Task to carry out: Start with the first line of the records below. Output each line exactly, ending with the one that contains "those named. -/".

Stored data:
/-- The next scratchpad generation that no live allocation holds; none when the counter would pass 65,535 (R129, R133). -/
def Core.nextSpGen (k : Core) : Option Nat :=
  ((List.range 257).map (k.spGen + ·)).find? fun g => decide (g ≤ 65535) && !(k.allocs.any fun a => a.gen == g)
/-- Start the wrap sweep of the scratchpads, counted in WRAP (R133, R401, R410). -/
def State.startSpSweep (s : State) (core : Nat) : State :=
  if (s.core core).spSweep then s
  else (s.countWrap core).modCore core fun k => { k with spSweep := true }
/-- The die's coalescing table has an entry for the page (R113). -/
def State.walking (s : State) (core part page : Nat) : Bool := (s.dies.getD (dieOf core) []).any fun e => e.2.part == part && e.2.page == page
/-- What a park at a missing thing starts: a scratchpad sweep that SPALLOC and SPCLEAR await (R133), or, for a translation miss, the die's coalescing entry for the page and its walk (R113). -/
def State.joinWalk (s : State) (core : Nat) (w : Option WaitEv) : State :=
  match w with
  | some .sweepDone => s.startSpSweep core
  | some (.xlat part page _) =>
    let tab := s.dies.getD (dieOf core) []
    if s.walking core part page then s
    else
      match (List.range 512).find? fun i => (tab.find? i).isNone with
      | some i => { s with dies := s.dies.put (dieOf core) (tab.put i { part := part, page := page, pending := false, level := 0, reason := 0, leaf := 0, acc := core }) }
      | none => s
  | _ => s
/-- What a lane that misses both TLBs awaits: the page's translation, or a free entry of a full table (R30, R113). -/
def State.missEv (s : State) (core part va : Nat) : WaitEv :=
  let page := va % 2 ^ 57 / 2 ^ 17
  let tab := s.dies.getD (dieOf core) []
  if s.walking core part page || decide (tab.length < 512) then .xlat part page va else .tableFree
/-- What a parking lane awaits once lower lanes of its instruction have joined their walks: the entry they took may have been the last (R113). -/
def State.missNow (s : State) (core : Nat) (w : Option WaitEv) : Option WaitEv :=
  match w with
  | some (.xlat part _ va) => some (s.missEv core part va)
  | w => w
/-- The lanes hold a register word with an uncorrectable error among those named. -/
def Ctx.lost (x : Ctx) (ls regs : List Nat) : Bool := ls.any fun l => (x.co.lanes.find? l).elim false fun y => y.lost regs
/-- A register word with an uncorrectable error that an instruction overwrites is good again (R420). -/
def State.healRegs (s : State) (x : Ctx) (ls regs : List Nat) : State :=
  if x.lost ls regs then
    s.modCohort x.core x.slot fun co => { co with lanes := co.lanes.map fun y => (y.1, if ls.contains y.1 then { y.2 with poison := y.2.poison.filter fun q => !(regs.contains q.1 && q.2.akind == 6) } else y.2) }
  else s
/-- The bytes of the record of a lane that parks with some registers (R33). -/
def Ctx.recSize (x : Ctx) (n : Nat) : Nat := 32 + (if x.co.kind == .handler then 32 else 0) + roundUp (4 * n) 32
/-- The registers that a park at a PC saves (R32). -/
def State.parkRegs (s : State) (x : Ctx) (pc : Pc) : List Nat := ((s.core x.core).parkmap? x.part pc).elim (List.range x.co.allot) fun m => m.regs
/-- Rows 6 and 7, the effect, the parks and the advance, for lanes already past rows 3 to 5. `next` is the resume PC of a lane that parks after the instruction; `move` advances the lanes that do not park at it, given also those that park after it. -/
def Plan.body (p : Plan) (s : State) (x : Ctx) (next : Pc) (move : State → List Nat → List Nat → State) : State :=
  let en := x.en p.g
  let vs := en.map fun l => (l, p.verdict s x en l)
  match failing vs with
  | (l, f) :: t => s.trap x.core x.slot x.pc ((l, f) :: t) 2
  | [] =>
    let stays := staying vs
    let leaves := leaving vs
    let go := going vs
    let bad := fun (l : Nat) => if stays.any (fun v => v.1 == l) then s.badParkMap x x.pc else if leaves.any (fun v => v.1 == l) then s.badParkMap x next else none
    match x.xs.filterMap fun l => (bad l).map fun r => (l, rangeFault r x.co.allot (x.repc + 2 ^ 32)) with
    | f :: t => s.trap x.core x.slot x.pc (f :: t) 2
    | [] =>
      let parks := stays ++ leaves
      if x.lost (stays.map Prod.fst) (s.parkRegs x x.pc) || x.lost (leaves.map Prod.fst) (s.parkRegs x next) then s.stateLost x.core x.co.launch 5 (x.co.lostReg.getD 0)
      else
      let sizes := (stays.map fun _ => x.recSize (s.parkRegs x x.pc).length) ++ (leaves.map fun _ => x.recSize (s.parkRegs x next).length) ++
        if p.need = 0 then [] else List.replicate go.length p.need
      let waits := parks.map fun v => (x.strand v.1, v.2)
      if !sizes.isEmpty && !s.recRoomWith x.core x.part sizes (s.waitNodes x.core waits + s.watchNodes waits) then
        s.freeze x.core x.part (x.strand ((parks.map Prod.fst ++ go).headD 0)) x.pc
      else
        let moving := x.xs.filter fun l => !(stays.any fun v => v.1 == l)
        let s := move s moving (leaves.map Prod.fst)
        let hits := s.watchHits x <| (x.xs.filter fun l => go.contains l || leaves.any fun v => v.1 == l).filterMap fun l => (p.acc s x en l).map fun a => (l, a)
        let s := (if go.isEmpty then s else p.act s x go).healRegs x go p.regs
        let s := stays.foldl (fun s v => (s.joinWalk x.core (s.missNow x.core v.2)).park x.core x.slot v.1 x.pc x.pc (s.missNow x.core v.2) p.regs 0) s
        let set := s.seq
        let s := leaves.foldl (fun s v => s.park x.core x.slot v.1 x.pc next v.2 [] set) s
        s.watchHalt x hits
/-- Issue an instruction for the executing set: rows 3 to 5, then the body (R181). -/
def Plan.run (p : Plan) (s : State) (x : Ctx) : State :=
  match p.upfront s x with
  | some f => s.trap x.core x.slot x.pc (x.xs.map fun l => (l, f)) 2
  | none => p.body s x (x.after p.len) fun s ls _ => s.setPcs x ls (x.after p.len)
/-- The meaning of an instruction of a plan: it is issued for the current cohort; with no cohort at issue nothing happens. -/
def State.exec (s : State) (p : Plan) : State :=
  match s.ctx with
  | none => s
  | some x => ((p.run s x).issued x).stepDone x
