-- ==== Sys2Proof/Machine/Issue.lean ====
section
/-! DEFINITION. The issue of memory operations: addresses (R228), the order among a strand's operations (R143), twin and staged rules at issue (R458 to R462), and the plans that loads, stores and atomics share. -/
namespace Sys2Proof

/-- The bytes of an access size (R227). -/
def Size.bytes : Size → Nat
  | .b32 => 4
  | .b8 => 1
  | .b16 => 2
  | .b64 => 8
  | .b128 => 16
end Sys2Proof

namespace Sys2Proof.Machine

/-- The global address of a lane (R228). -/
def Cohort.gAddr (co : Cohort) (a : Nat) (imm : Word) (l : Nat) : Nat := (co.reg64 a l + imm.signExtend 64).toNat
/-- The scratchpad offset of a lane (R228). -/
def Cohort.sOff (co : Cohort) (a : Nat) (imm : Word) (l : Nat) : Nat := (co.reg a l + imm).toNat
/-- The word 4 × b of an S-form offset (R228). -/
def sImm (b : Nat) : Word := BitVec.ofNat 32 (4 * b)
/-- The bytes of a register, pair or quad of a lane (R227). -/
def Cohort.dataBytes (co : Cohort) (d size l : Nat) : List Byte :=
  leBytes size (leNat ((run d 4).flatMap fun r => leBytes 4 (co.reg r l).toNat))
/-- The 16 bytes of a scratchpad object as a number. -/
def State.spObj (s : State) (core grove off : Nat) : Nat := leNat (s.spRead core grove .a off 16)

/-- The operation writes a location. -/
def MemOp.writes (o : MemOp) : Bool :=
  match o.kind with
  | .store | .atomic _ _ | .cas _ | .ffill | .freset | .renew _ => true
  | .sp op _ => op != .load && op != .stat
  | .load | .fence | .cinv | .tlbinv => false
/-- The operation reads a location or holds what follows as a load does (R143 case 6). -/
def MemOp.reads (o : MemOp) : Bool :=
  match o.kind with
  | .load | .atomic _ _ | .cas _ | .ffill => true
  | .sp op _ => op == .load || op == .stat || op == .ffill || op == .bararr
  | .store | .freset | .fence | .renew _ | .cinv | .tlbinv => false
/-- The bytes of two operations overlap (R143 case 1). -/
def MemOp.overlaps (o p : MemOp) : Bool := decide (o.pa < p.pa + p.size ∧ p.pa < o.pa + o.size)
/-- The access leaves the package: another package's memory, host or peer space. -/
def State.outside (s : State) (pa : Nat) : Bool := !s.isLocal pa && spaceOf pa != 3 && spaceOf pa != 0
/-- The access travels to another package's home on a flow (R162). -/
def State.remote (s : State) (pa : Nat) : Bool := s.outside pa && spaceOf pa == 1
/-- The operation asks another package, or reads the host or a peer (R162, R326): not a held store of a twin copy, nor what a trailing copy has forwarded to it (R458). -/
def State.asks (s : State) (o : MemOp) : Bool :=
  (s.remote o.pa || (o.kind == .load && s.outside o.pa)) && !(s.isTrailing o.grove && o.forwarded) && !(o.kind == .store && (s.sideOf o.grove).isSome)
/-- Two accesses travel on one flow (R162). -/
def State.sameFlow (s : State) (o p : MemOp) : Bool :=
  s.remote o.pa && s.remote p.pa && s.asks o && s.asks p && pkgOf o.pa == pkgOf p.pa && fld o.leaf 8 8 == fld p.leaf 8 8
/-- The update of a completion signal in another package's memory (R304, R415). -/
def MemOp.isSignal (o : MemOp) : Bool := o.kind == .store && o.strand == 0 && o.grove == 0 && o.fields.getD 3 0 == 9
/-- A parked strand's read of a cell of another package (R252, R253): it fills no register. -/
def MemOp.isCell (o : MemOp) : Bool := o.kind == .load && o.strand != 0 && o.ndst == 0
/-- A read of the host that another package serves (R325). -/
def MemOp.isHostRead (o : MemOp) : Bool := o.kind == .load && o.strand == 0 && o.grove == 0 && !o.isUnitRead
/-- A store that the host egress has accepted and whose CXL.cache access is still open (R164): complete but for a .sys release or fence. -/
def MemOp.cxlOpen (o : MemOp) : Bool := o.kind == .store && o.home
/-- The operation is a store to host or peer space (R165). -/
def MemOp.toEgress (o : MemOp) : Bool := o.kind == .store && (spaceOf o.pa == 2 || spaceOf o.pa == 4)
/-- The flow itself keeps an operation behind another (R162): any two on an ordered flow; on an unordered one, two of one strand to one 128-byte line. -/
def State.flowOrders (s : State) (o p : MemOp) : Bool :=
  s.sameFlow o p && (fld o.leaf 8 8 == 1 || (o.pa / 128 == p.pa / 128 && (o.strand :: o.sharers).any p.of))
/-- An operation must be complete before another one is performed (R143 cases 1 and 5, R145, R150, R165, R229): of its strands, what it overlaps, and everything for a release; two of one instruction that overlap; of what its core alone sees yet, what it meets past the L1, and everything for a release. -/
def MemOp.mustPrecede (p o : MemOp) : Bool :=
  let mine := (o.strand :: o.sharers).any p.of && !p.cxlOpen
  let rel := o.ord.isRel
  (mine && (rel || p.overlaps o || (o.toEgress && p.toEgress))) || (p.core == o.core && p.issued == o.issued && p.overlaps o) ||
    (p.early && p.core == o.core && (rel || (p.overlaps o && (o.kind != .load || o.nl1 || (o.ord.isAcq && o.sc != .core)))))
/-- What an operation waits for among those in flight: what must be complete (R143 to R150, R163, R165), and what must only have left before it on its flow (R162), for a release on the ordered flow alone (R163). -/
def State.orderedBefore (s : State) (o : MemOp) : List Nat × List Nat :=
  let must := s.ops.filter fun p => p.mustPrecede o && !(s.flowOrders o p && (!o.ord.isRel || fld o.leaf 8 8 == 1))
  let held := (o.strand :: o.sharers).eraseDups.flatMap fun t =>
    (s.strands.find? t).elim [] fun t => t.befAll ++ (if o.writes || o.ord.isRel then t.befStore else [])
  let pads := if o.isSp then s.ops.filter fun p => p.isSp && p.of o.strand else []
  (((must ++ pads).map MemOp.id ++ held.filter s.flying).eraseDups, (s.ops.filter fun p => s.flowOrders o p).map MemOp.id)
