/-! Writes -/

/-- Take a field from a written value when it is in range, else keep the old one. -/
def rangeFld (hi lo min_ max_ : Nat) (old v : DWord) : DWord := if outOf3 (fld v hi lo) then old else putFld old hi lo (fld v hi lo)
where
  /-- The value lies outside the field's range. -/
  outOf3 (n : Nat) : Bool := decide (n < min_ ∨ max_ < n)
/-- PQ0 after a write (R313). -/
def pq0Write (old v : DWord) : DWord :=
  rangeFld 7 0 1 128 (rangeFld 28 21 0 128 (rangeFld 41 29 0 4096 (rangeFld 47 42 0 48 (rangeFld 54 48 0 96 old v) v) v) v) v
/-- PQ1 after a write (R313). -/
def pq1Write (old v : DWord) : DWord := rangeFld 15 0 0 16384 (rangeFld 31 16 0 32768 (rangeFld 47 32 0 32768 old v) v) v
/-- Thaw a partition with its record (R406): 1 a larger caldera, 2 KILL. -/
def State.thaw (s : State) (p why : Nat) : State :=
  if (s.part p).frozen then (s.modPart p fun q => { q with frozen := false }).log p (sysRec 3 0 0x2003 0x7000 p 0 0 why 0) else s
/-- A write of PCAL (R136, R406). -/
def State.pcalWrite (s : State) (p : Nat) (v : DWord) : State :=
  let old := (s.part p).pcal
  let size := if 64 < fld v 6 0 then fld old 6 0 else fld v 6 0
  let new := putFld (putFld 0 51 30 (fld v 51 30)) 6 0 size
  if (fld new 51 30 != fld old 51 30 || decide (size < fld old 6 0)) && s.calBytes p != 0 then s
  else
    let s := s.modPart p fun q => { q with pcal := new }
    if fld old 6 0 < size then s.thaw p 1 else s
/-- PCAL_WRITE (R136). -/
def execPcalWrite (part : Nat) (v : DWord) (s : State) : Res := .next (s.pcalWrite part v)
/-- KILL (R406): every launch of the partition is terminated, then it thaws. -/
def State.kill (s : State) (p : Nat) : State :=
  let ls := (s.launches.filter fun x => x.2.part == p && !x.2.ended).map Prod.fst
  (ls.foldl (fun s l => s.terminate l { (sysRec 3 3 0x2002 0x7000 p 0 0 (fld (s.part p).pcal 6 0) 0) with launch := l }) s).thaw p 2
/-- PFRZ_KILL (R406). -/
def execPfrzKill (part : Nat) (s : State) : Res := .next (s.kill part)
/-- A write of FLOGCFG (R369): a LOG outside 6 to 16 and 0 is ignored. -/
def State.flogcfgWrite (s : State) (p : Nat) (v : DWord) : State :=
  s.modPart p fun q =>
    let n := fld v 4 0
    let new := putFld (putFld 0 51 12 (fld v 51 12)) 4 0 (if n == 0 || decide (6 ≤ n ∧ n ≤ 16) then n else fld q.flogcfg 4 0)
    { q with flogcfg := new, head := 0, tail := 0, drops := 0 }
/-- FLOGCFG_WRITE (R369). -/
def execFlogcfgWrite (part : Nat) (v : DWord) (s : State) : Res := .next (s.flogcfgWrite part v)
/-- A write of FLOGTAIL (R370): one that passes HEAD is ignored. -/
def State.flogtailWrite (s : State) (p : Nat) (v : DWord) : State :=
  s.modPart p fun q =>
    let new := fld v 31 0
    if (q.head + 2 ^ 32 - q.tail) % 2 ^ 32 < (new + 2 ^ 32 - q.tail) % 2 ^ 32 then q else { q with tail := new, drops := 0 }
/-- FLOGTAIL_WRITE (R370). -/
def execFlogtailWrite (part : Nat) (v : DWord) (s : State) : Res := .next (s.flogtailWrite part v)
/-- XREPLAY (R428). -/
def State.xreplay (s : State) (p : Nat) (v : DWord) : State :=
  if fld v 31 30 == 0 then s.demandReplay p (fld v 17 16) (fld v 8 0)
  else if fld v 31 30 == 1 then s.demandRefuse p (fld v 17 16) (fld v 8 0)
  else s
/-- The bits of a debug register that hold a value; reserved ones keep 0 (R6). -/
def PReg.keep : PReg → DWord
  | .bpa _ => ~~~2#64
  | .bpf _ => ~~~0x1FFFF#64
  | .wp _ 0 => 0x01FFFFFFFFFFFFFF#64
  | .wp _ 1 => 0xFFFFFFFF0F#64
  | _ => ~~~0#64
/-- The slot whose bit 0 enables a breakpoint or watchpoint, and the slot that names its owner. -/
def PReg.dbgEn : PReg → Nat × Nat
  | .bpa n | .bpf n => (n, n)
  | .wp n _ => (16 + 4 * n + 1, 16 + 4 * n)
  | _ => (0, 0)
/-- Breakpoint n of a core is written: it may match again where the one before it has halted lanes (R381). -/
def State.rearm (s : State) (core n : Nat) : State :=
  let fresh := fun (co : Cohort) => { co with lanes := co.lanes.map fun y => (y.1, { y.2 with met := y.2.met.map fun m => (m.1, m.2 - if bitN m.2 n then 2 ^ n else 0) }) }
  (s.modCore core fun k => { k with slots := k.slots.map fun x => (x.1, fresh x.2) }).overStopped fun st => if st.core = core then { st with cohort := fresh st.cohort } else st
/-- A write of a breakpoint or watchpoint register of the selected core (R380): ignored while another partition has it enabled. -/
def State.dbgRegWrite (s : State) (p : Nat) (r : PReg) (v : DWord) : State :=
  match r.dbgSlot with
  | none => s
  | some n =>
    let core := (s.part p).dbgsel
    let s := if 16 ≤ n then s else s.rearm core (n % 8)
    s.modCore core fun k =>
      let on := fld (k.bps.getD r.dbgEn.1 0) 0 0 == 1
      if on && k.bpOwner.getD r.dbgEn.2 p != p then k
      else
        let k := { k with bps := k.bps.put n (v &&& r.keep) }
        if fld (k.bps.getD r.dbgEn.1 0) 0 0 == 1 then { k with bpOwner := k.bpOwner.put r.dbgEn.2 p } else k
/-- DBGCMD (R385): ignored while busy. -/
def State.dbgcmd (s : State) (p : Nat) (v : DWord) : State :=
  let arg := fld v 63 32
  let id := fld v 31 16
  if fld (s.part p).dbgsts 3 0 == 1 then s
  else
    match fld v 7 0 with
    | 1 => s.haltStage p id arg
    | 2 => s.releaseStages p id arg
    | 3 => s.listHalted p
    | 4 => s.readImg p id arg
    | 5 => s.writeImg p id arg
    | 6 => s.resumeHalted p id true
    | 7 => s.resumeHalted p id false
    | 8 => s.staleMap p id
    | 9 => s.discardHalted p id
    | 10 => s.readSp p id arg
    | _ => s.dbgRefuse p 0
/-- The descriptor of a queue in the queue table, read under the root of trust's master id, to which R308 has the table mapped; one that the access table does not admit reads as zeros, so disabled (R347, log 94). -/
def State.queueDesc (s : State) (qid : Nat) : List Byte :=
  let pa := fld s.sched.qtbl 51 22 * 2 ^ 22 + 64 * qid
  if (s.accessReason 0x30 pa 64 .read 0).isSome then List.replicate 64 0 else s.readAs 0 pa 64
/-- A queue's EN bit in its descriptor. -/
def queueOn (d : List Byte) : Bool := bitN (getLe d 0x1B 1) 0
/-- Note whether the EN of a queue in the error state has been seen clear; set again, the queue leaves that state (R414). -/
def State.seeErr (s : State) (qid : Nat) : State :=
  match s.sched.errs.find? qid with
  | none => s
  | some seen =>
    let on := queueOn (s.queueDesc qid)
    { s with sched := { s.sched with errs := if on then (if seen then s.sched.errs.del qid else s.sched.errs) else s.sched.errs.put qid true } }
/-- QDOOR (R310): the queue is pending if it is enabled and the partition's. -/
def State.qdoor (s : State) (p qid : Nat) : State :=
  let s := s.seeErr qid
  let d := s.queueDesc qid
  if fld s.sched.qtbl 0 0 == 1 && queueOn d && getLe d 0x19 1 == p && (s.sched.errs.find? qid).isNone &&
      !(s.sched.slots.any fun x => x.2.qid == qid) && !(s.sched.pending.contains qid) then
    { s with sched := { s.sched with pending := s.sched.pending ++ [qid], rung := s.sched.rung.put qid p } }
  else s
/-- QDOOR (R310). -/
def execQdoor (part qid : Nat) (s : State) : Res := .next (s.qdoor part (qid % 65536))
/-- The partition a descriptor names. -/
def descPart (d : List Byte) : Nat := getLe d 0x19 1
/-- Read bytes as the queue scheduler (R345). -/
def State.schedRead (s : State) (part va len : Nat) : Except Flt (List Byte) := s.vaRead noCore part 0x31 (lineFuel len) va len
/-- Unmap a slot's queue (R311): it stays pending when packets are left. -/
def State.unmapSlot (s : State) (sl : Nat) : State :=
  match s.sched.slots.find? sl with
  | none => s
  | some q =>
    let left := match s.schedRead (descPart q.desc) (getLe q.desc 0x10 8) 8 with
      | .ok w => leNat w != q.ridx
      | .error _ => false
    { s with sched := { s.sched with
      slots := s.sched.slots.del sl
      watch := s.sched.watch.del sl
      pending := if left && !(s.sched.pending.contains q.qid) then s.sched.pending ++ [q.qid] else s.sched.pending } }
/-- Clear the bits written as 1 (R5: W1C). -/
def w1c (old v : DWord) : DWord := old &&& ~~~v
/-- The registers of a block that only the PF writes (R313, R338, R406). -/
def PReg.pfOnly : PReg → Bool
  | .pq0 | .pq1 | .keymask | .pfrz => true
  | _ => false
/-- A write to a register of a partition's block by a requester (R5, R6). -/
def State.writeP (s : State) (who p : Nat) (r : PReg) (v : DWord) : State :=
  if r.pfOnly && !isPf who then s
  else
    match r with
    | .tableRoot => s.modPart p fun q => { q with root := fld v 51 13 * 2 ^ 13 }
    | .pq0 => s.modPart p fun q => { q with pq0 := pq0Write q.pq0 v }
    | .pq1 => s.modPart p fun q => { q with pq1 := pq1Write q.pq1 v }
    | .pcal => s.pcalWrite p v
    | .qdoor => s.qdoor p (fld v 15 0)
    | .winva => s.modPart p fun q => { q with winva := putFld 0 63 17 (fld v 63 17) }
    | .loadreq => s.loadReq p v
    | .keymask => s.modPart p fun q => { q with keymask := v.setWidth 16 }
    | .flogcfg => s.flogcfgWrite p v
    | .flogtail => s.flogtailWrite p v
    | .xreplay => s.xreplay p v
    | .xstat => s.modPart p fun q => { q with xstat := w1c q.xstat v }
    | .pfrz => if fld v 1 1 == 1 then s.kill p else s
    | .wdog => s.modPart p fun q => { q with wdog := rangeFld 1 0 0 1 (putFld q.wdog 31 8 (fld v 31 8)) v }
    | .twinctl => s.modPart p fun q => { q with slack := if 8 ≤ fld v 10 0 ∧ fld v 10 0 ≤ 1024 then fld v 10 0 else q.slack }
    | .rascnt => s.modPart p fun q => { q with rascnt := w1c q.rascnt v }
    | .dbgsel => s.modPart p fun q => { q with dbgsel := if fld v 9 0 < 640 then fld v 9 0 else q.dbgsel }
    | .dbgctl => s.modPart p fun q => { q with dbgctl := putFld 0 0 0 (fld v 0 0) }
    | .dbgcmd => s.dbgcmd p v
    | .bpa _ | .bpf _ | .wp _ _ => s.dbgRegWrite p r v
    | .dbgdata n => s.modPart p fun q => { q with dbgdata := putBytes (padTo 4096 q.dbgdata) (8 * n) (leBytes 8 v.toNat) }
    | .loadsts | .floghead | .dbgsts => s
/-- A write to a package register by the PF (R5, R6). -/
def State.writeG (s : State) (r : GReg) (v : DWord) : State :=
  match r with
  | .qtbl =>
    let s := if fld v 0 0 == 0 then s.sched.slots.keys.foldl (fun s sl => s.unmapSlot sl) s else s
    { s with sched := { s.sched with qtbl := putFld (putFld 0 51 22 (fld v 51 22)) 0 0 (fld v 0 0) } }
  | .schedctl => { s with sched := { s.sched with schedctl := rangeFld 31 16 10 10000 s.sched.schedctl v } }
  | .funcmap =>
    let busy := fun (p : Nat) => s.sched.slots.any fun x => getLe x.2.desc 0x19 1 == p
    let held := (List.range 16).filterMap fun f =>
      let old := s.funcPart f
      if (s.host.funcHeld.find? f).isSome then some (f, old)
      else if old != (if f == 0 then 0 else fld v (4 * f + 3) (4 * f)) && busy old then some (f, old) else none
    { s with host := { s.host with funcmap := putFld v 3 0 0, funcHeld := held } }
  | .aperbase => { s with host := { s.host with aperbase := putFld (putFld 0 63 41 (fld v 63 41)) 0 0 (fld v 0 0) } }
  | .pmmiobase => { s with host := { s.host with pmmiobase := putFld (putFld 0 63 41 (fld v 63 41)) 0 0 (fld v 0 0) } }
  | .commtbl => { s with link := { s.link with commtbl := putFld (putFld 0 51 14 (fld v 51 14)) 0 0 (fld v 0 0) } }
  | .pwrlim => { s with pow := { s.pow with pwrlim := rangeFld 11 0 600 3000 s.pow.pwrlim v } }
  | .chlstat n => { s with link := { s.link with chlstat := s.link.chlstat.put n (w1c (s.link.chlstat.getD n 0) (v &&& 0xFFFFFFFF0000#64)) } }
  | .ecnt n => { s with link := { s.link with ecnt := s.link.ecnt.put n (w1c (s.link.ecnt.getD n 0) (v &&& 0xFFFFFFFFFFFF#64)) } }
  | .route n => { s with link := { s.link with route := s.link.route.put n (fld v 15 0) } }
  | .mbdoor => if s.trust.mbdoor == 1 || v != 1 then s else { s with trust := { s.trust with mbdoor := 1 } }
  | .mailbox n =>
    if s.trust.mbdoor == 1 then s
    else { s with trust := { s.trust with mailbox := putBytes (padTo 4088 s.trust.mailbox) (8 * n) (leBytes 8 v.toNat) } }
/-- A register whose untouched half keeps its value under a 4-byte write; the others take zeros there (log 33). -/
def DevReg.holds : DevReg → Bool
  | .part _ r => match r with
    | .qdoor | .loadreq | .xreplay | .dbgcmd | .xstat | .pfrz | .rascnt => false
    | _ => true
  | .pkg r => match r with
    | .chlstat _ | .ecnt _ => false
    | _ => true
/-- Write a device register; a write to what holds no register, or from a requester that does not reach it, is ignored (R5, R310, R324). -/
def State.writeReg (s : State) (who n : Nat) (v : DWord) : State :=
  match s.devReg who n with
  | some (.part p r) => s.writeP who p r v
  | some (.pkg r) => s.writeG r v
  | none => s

Written reply:
/-- The next scratchpad generation that no live allocation holds; none when the counter would pass 65,535 (R129, R133). -/
def Core.nextSpGen (k : Core) : Option Nat :=
  ((List.range 257).map (k.spGen + ·)).find? fun g => decide (g ≤ 65535) && !(k.allocs.any fun a => a.gen == g)
/-- Start the wrap sweep of the scratchpads, counted in WRAP (R133, R401, R410). -/
def State.startSpSweep (s : State) (core : Nat) : State :=
  if (s.core core).spSweep then s
  else (s.countWrap core).modCore core fun k => { k with spSweep := true }
/-- The die's coalescing table has an entry for the page (R113). -/
def State.walking (s : State) (core part page : Nat) : Bool := (s.dies.getD (dieOf core) []).any fun e => e.2.part == part && e.2.page == page
/-- What a park at a missing thing starts: a scratchpad sweep that SPALLOC and SPCLEAR await (R133), or, for a translation miss, the die's coalescing entry for the page and its walk (R113). -/
def State.joinWalk (s : State) (core : Nat) (w : Option WaitEv) : State :=
  match w with
  | some .sweepDone => s.startSpSweep core
  | some (.xlat part page _) =>
    let tab := s.dies.getD (dieOf core) []
    if s.walking core part page then s
    else
      match (List.range 512).find? fun i => (tab.find? i).isNone with
      | some i => { s with dies := s.dies.put (dieOf core) (tab.put i { part := part, page := page, pending := false, level := 0, reason := 0, leaf := 0, acc := core }) }
      | none => s
  | _ => s
/-- What a lane that misses both TLBs awaits: the page's translation, or a free entry of a full table (R30, R113). -/
def State.missEv (s : State) (core part va : Nat) : WaitEv :=
  let page := va % 2 ^ 57 / 2 ^ 17
  let tab := s.dies.getD (dieOf core) []
  if s.walking core part page || decide (tab.length < 512) then .xlat part page va else .tableFree
/-- What a parking lane awaits once lower lanes of its instruction have joined their walks: the entry they took may have been the last (R113). -/
def State.missNow (s : State) (core : Nat) (w : Option WaitEv) : Option WaitEv :=
  match w with
  | some (.xlat part _ va) => some (s.missEv core part va)
  | w => w
/-- The lanes hold a register word with an uncorrectable error among those named. -/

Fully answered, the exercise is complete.